The Pleated Fit from Swift Direct Blinds is the pick for cream pleated blinds, with 15 finishes across a "Stick" and "Clic" fitting system - including Cream Stick, Nude Stick, and Sand Stick in the warm pale range. Pleated blinds fold accordion-style, stacking flat and neatly when raised. From made-to-measure, this is the highest entry price among the picks here, which reflects the structure of pleated blinds rather than a fabric premium: the mechanism is more complex than a roller. The "Clic" variants in this range indicate a clip-in fitting style suited to UPVC windows; the "Stick" variants use an adhesive fitting. This makes the range particularly relevant for renters or anyone who cannot or does not want to drill into window frames. Cream pleated blinds also work well in conservatories, where lighter tones reflect summer heat rather than absorb it.
Enjoy Roller
at Blinds 2go
24 finishes spanning Cream, Almond, Luxe Pearl White, and Antique White give good coverage of the warm-cream to off-white range, with alternating stripe layers for in-use light adjustment.
The Enjoy Roller Blind from Blinds 2go is the day and night pick, with 24 finishes - including Cream, Almond, Luxe Cream, Luxe Pearl White, Vanilla, and Antique White - covering a good spread of the warmer-cream to off-white range. Day and night blinds (sometimes called vision or zebra blinds) use two layers of alternating sheer and opaque horizontal stripes. Positioning the stripes determines how much light comes through: align opaque stripes for privacy, stagger them to let diffused light in. The mechanism is different from a standard roller and gives more in-use adjustability than a fixed roller fabric. From made-to-measure, it sits in the mid-range of the picks. One practical note: day and night blinds are not full blackout in any position, which makes them a better fit for living rooms, studies, or bedrooms where some morning light is acceptable.
What we did not include
Smart and motorised cream blinds are a genuine category but represent a significant price step up - typically several times the cost of a manual equivalent - which places them in a different buying decision. For most standard domestic windows where the main motivation is appearance and basic light control, a manual blind in cream is the practical choice.
Cream roller blinds with a dedicated blackout coating are available from several UK retailers but are not separately called out here because the picks above are assessed primarily on colour and range quality rather than blackout performance. If blackout is the primary requirement in a bedroom, the relevant guide to consult is one focused on blackout blinds specifically, where fabric backing and edge-seal options can be compared properly.

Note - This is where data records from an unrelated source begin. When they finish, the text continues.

-- ==== Sys2Proof/Tests/Slice0.lean ====
section
/-! SUPPORT. The model's own tests, each a named theorem: words written out bit by bit from 30_encoding.md rules R101 to
R103, an ill-formed term for every check of WellFormed.lean, one SEQ step of each command on a small state (expected
results from the rules cited and from 95_test_vectors.md), and for every obligation with hypotheses a state and operands
that meet all of them. -/

namespace Sys2Proof.Tests

open Sys2Proof Sys2Proof.Machine

/-- The reference configuration of 95_test_vectors.md. -/
def refParams : Params where
  tPost := 10
  tStrobe := 50
  tRxWait := 2000
  tReset := 100
  fifoAddr := 0x3F
  rxlenAddr := 0x3F
  burstMarker := 0x7F
  txLenByte := 0x06
  stbRx := 0x34
  stbTx := 0x35
  stbIdle := 0x36
  stbFrx := 0x3A
  stbFtx := 0x3B
  stbReset := 0x30
  configTable := [(0x0D, 0x5D), (0x0E, 0x93)]
  selActiveLow := true
  bitOrder := .msbFirst
  hostBase := 0

/-- A machine that runs opcode `op` at a position, everything else as after reset. -/
def running (op : BitVec 4) (pos : Pos) (l : Locals := {}) : State :=
  { State.reset with busy := true, seq := .run op pos l }

/-- The same with the address (0x12, 0x34) known. -/
def runningKnown (op : BitVec 4) (pos : Pos) (l : Locals := {}) : State :=
  { running op pos l with addr := { a := 0x12, b := 0x34 } }

/-- The state with the given draws listed. -/
def withDraws (brl : List Level) (rx : List Byte) (s : State) : State :=
  { s with env := { s.env with brl := brl, rx := rx } }

/-- The state with the given turns listed. -/
def withTurnList (ts : List Turn) (s : State) : State := { s with env := { s.env with turns := ts } }

/-- The next state, where there is one. -/
def stateOf : Out → Option State
  | .next s => some s
  | .fault _ => none
  | .refused _ => none

/-! Decoding: OP, RSV, F2, F1, F0 in binary (rules R101 to R104). -/

theorem test_decode_nop : decode 0b0000_0000_00000000_00000000_00000000 = .ok .nop := by decide
theorem test_decode_rdreg : decode 0b0001_0000_00000000_00000000_00111111 = .ok (.rdreg 0x3F) := by decide
theorem test_decode_wrreg : decode 0b0010_0000_00000000_01011101_00001101 = .ok (.wrreg 0x0D 0x5D) := by decide
theorem test_decode_strobe : decode 0b0011_0000_00000001_00000010_00110110 = .ok (.strobe 0x36 258) := by decide
theorem test_decode_tx : decode 0b0100_0000_00000000_00000011_00000010 = .ok (.tx .dim100 3) := by decide
theorem test_decode_learn : decode 0b0101_0000_00000000_00000000_00000000 = .ok .learn := by decide
theorem test_decode_setaddr : decode 0b0110_0000_00000000_00110100_00010010 = .ok (.setaddr 0x12 0x34) := by decide
theorem test_decode_init : decode 0b0111_0000_00000000_00000000_00000000 = .ok .init := by decide
theorem test_decode_reserved_opcode :
    decode 0b1000_0000_00000000_00000000_00000000 = .error .reservedOpcode ∧
    decode 0b1111_0000_00000000_00000000_00000000 = .error .reservedOpcode := by decide
theorem test_decode_reserved_bits : decode 0b0000_0001_00000000_00000000_00000000 = .error .reservedBits := by decide
theorem test_decode_must_be_zero :
    decode 0x00000001 = .error .mustBeZero ∧ decode 0x10000100 = .error .mustBeZero ∧
    decode 0x20010000 = .error .mustBeZero ∧ decode 0x40800000 = .error .mustBeZero ∧
    decode 0x50000001 = .error .mustBeZero ∧ decode 0x60010000 = .error .mustBeZero ∧
    decode 0x70000100 = .error .mustBeZero := by decide
theorem test_decode_address_bit7 :
    decode 0x10000080 = .error .addressBit7 ∧ decode 0x20000080 = .error .addressBit7 := by decide
theorem test_decode_selector_bits : decode 0x40000004 = .error .selectorBits := by decide
theorem test_decode_table_word :
    decodeTableWord 32 0x20005D0D = some (.wrreg 0x0D 0x5D) ∧ decodeTableWord 32 0x80000000 = none := by decide
theorem test_encode :
    encode (.strobe 0x36 258) = 0b0011_0000_00000001_00000010_00110110 ∧
    encode (.tx .pair 255) = 0b0100_0000_00000000_11111111_00000011 ∧
    encode (.setaddr 0x12 0x34) = 0b0110_0000_00000000_00110100_00010010 := by decide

Ready-made (off-the-shelf) cream blinds are not covered. Every pick here is made-to-measure, which gives a better fit and is the standard offering from UK online blind retailers.
Price by your window
The from-prices above are starting points for the smallest or simplest sizes in each range. Actual cost scales with the width and drop of your specific window. Each pick has a full price-by-dimensions grid where you can check the made-to-measure cost for your exact measurements.